— To do —
Work through the lines below and count those holding "lane"; reply with the number only.

[Records excerpted from a collection]
§ §
-- ==== Sys2Proof/Machine/Dispatch.lean ====
section
/-! DEFINITION. One arm per constructor of Instr, each a direct call of the instruction's meaning. -/

namespace Sys2Proof.Machine

def exec (i : Instr) (s : State) : Host.Outcome State Fault Refusal :=
  match i with
  | .nop => Sys2Proof.Machine.execNop s
  | .reset => Sys2Proof.Machine.execReset s
  | .tick => Sys2Proof.Machine.execTick s
  | .usc => Sys2Proof.Machine.execUsc s
  | .bank => Sys2Proof.Machine.execBank s
  | .wrg reg => Sys2Proof.Machine.execWrg reg s
  | .rdg reg => Sys2Proof.Machine.execRdg reg s
  | .wrc ch reg => Sys2Proof.Machine.execWrc ch reg s
  | .rdc ch reg => Sys2Proof.Machine.execRdc ch reg s
  | .wus idx => Sys2Proof.Machine.execWus idx s
  | .win lane => Sys2Proof.Machine.execWin lane s
  | .rout lane => Sys2Proof.Machine.execRout lane s
  | .rob ch idx => Sys2Proof.Machine.execRob ch idx s
  | .filt2p ch => Sys2Proof.Machine.execFilt2p ch s
  | .filt1p ch => Sys2Proof.Machine.execFilt1p ch s
  | .filtbl ch => Sys2Proof.Machine.execFiltbl ch s
  | .fold1 => Sys2Proof.Machine.execFold1 s
  | .fold2 => Sys2Proof.Machine.execFold2 s
  | .fold6 => Sys2Proof.Machine.execFold6 s
  | .fanin2 => Sys2Proof.Machine.execFanin2 s
  | .fanin3 => Sys2Proof.Machine.execFanin3 s
  | .fanin6 => Sys2Proof.Machine.execFanin6 s

end Sys2Proof.Machine
end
§ §
— Finished task —
2